Problem description: Among the records that follow, find the line with "def execSetUnitMode (p" and the line with "(setBroadcastRequest segs request) s)". Set down those lines and all lines between them exactly, without adding anything.

Stored data
-- ==== Sys2Proof/Machine/Settings.lean ====
section
/-! DEFINITION. The commands that write settings of the loop controller (R9, R14, R19, R22), the directive engine (R27), the
allocator (R40 to R44, R58) and the level monitor (R70, R73, R77), and the rows of the directive engine. -/

namespace Sys2Proof.Machine

/-! ### Loop controller and directive engine -/

/-- R14. -/
def setSegmentCount (count : Byte) (s : State) : State × Reply :=
  if 1 ≤ count.toNat ∧ count.toNat ≤ 24 then accept (talkFinish s (reactBoth (newCount count.toNat s)))
  else refuse .badArgument s

/-- R22. -/
def setLimit (seg : Byte) (limit : Half) (s : State) : State × Reply :=
  match segOf s seg with
  | none => refuse .badArgument s
  | some k =>
    if powerOk limit then
      accept (settle s (recomputeLimit k (s.modSeg k fun r => { r with limit := limit.toNat })))
    else refuse .badArgument s

/-- R22. -/
def setDerate (percent : Byte) (s : State) : State × Reply :=
  if 25 ≤ percent.toNat ∧ percent.toNat ≤ 100 then
    accept (settle s (forSegs recomputeLimit { s with loop.derate := percent.toNat }))
  else refuse .badArgument s

/-- R9. -/
def setSurveyPeriod (ms : Half) (s : State) : State × Reply :=
  if 50 ≤ ms.toNat ∧ ms.toNat ≤ 1000 ∧ ms.toNat % 10 = 0 then accept { s with loop.period := ms.toNat }
  else refuse .badArgument s

/-- R27. -/
def setRampStep (step : Half) (s : State) : State × Reply :=
  if 50 ≤ step.toNat ∧ step.toNat ≤ 2000 then accept { s with engine.rampStep := step.toNat }
  else refuse .badArgument s

/-- R19: an accepted mode, which the table turns into `m`; naming the mode already commanded changes nothing. -/
def takeMode (k : SegId) (named m : TargetMode) (st : Status) (s : State) : State × Reply :=
  if (s.seg k).commanded = named ∨ (s.seg k).commanded = m then (s, .plain st)
  else (settle s (commandMode k m s), .plain st)

/-- R19. -/
def setUnitMode (seg mode : Byte) (s : State) : State × Reply :=
  match segOf s seg, targetOfCode mode.toNat with
  | some k, some m =>
    if s.loop.level = .incident ∧ m ≠ .active then refuse .incident s
    else if m = .dormant ∧ inSet (liveClaims s) k then takeMode k m .standby .converted s
    else takeMode k m m .ok s
  | _, _ => refuse .badArgument s

/-! ### Allocator -/

def AllocSeg.withFloors (a : AllocSeg) (f : Six Half) : AllocSeg :=
  { a with
    c := { c1 := { a.c.c1 with floor := f.c1.toNat }, c2 := { a.c.c2 with floor := f.c2.toNat },
           c3 := { a.c.c3 with floor := f.c3.toNat }, c4 := { a.c.c4 with floor := f.c4.toNat } },
    rs := { a.rs with floor := f.rs.toNat }, bc := { a.bc with floor := f.bc.toNat } }

/-- R40. -/
def setFloors (segs : SegSet) (f : Six Half) (s : State) : State × Reply :=
  if setOk s segs && f.toList.all powerOk then accept (settle s (writeEntries segs (·.withFloors f) s))
  else refuse .badArgument s

/-- R40. -/
def setIncidentFloors (segs : SegSet) (rs bc : Half) (s : State) : State × Reply :=
  if setOk s segs && powerOk rs && powerOk bc then
    accept (settle s (writeEntries segs
      (fun a => { a with rs := { a.rs with ifloor := rs.toNat }, bc := { a.bc with ifloor := bc.toNat } }) s))
  else refuse .badArgument s

/-- R41. -/
def setBroadcastRequest (segs : SegSet) (request : Half) (s : State) : State × Reply :=
  if setOk s segs && powerOk request then
    accept (settle s (writeEntries segs (fun a => { a with bc := { a.bc with request := request.toNat } }) s))
  else refuse .badArgument s

/-- R42. -/
def setRescueRequest (segs : SegSet) (qIdle qActive : Half) (s : State) : State × Reply :=
  if setOk s segs && powerOk qIdle && powerOk qActive then
    accept (settle s (writeEntries segs
      (fun a => { a with rs := { a.rs with qIdle := qIdle.toNat, qActive := qActive.toNat } }) s))
  else refuse .badArgument s

/-- R43, R58: one segment of a SET CARRIER REQUEST. -/
def requestCarrier (c : Carrier) (q : Nat) (k : SegId) (s : State) : State :=
  let write (a : AllocSeg) : AllocSeg := { a with c := a.c.set c { a.c.get c with request := q, suspended := false } }
  if ((s.aseg k).c.get c).suspended then
    let t := (s.modAseg k write).modMeter k c.entry fun x => { x with count := 0 }
    runRound k (t.raise toOC .entryResumed (entrySubject k c.entry) (BitVec.ofNat 16 q) 0)
  else writeEntry k write s

/-- R43. -/
def setCarrierRequest (operator : Byte) (segs : SegSet) (request : Half) (s : State) : State × Reply :=
  match operatorOf operator with
  | none => refuse .badArgument s
  | some c =>
    if setOk s segs && powerOk request then accept (settle s (forSet segs (requestCarrier c request.toNat) s))
    else refuse .badArgument s

/-- R44. -/
def setCarrierCap (percent : Byte) (s : State) : State × Reply :=
  if percent.toNat ≤ 100 then
    accept (settle s (roundsWhereChanged s.alloc { s with alloc.capPct := percent.toNat }))
  else refuse .badArgument s

/-- R59: the Q of each carrier entry becomes its floor. -/
def AllocSeg.requestsToFloors (a : AllocSeg) : AllocSeg :=
  { a with c := a.c.map fun e => { e with request := e.floor } }

/-- R59: the lapse of port C. -/
def allocLapse (s : State) : State :=
  roundsWhereChanged s.alloc (forSegs (fun k t => t.modAseg k AllocSeg.requestsToFloors) s)

/-! ### Level monitor -/

/-- R70: one segment of a SET ALERT MODE (log 34). -/
def configureAlert (e : Entry) (mode : AlertMode) (basis : Basis) (k : SegId) (s : State) : State :=
  let x := (s.meters k).get e
  let y := x.configure mode basis
  let p := match (s.unit k).applied with | some v => v.get e | none => 0
  raiseAlerts k e x y ((x.compared s.meter.policy.n).getD 0) p (s.modMeter k e fun _ => y)

/-- R70. -/
def setAlertMode (p : Port) (segs : SegSet) (entry mode basis : Byte) (s : State) : State × Reply :=
  match entryOf entry, flagOf mode, flagOf basis with
  | some e, some m, some b =>
    if ownerPort e ≠ p then refuse .notPermitted s
    else if setOk s segs then
      accept (forSet segs
        (configureAlert e (if m then .latched else .transparent) (if b then .averaged else .raw)) s)
    else refuse .badArgument s
  | _, _, _ => refuse .badArgument s

/-- R73: the averaging lengths. -/
def averagingOk (n : Byte) : Bool := n = 1 || n = 4 || n = 16 || n = 64

/-- R73. -/
def setMeterPolicy (n tol settleLen persistLim : Byte) (s : State) : State × Reply :=
  if averagingOk n && tol.toNat ≤ 50 && settleLen.toNat ≤ 15 && persistLim.toNat ≤ 15 then
    accept { s with meter.policy := ⟨n.toNat, tol.toNat, settleLen.toNat, persistLim.toNat⟩,
                    meter.recs := vall s.meter.recs fun v => v.map fun e => e.newPolicy settleLen.toNat persistLim.toNat }
  else refuse .badArgument s

/-- R77: the named accumulators. -/
def clearAccumulators (accs : Byte) (m : MeterRec) : MeterRec :=
  let e (i : Nat) (a : EnergyAcc) : EnergyAcc := if accs.getLsbD i then ⟨0, false⟩ else a
  let t (i : Nat) (a : AirtimeAcc) : AirtimeAcc := if accs.getLsbD i then ⟨0, false⟩ else a
  { m with energy := ⟨e 0 m.energy.c1, e 1 m.energy.c2, e 2 m.energy.c3, e 3 m.energy.c4⟩,
           airtime := ⟨t 4 m.airtime.t1, t 5 m.airtime.t2⟩ }

/-- R77. -/
def resetAccumulators (accs : Byte) (s : State) : State × Reply :=
  if 1 ≤ accs.toNat ∧ accs.toNat < 64 then accept { s with meter := clearAccumulators accs s.meter }
  else refuse .badArgument s

/-! ### The rows -/

def execSetSegmentCount (p : Port) (count : Byte) (s : State) : Host.Outcome State Fault Refusal :=
  .next (portCommand (.setSegmentCount p count) (setSegmentCount count) s)

def execSetLimit (p : Port) (seg : Byte) (limit : Half) (s : State) : Host.Outcome State Fault Refusal :=
  .next (portCommand (.setLimit p seg limit) (setLimit seg limit) s)

def execSetDerate (p : Port) (percent : Byte) (s : State) : Host.Outcome State Fault Refusal :=
  .next (portCommand (.setDerate p percent) (setDerate percent) s)

def execSetFloors (p : Port) (segs : SegSet) (floors : Six Half) (s : State) : Host.Outcome State Fault Refusal :=
  .next (portCommand (.setFloors p segs floors) (setFloors segs floors) s)

def execSetIncidentFloors (p : Port) (segs : SegSet) (rs bc : Half) (s : State) : Host.Outcome State Fault Refusal :=
  .next (portCommand (.setIncidentFloors p segs rs bc) (setIncidentFloors segs rs bc) s)

def execSetCarrierCap (p : Port) (percent : Byte) (s : State) : Host.Outcome State Fault Refusal :=
  .next (portCommand (.setCarrierCap p percent) (setCarrierCap percent) s)

def execSetRampStep (p : Port) (step : Half) (s : State) : Host.Outcome State Fault Refusal :=
  .next (portCommand (.setRampStep p step) (setRampStep step) s)

def execSetSurveyPeriod (p : Port) (ms : Half) (s : State) : Host.Outcome State Fault Refusal :=
  .next (portCommand (.setSurveyPeriod p ms) (setSurveyPeriod ms) s)

def execSetMeterPolicy (p : Port) (n tol settle persist : Byte) (s : State) : Host.Outcome State Fault Refusal :=
  .next (portCommand (.setMeterPolicy p n tol settle persist) (setMeterPolicy n tol settle persist) s)

def execSetUnitMode (p : Port) (seg mode : Byte) (s : State) : Host.Outcome State Fault Refusal :=
  .next (portCommand (.setUnitMode p seg mode) (setUnitMode seg mode) s)

def execSetBroadcastRequest (p : Port) (segs : SegSet) (request : Half) (s : State) : Host.Outcome State Fault Refusal :=
  .next (portCommand (.setBroadcastRequest p segs request) (setBroadcastRequest segs request) s)

def execSetRescueRequest (p : Port) (segs : SegSet) (qIdle qActive : Half) (s : State) :
    Host.Outcome State Fault Refusal :=
  .next (portCommand (.setRescueRequest p segs qIdle qActive) (setRescueRequest segs qIdle qActive) s)

def execSetCarrierRequest (p : Port) (operator : Byte) (segs : SegSet) (request : Half) (s : State) :
    Host.Outcome State Fault Refusal :=
  .next (portCommand (.setCarrierRequest p operator segs request) (setCarrierRequest operator segs request) s)

def execSetAlertMode (p : Port) (segs : SegSet) (entry mode basis : Byte) (s : State) : Host.Outcome State Fault Refusal :=
  .next (portCommand (.setAlertMode p segs entry mode basis) (setAlertMode p segs entry mode basis) s)

def execResetAccumulators (p : Port) (accs : Byte) (s : State) : Host.Outcome State Fault Refusal :=
  .next (portCommand (.resetAccumulators p accs) (resetAccumulators accs) s)

/-- DIRECTIVE_ISSUE (R26). -/
def execDirectiveIssue (seg : SegId) (s : State) : Host.Outcome State Fault Refusal :=
  .next (if !s.sys.held && canIssue s seg then issue seg s else s)

/-- DIRECTIVE_REPLY (R29); a reply may arrive at either port. -/
def execDirectiveReply (_at : Side) (frame : List Byte) (s : State) : Host.Outcome State Fault Refusal :=
  .next (if s.sys.held then s else settle s (directiveReply frame s))

/-- REPLY_TIMEOUT (R29). -/
def execReplyTimeout (seg : SegId) (s : State) : Host.Outcome State Fault Refusal :=
  .next (if s.sys.held then s else settle s (replyTimeout seg s))

/-- ROUSE_WAIT_EXPIRY (R33). -/
def execRouseWaitExpiry (seg : SegId) (s : State) : Host.Outcome State Fault Refusal :=
  .next (if s.sys.held then s else rouseWaitExpiry seg s)

end Sys2Proof.Machine
end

Your response:
def execSetUnitMode (p : Port) (seg mode : Byte) (s : State) : Host.Outcome State Fault Refusal :=
  .next (portCommand (.setUnitMode p seg mode) (setUnitMode seg mode) s)

def execSetBroadcastRequest (p : Port) (segs : SegSet) (request : Half) (s : State) : Host.Outcome State Fault Refusal :=
  .next (portCommand (.setBroadcastRequest p segs request) (setBroadcastRequest segs request) s)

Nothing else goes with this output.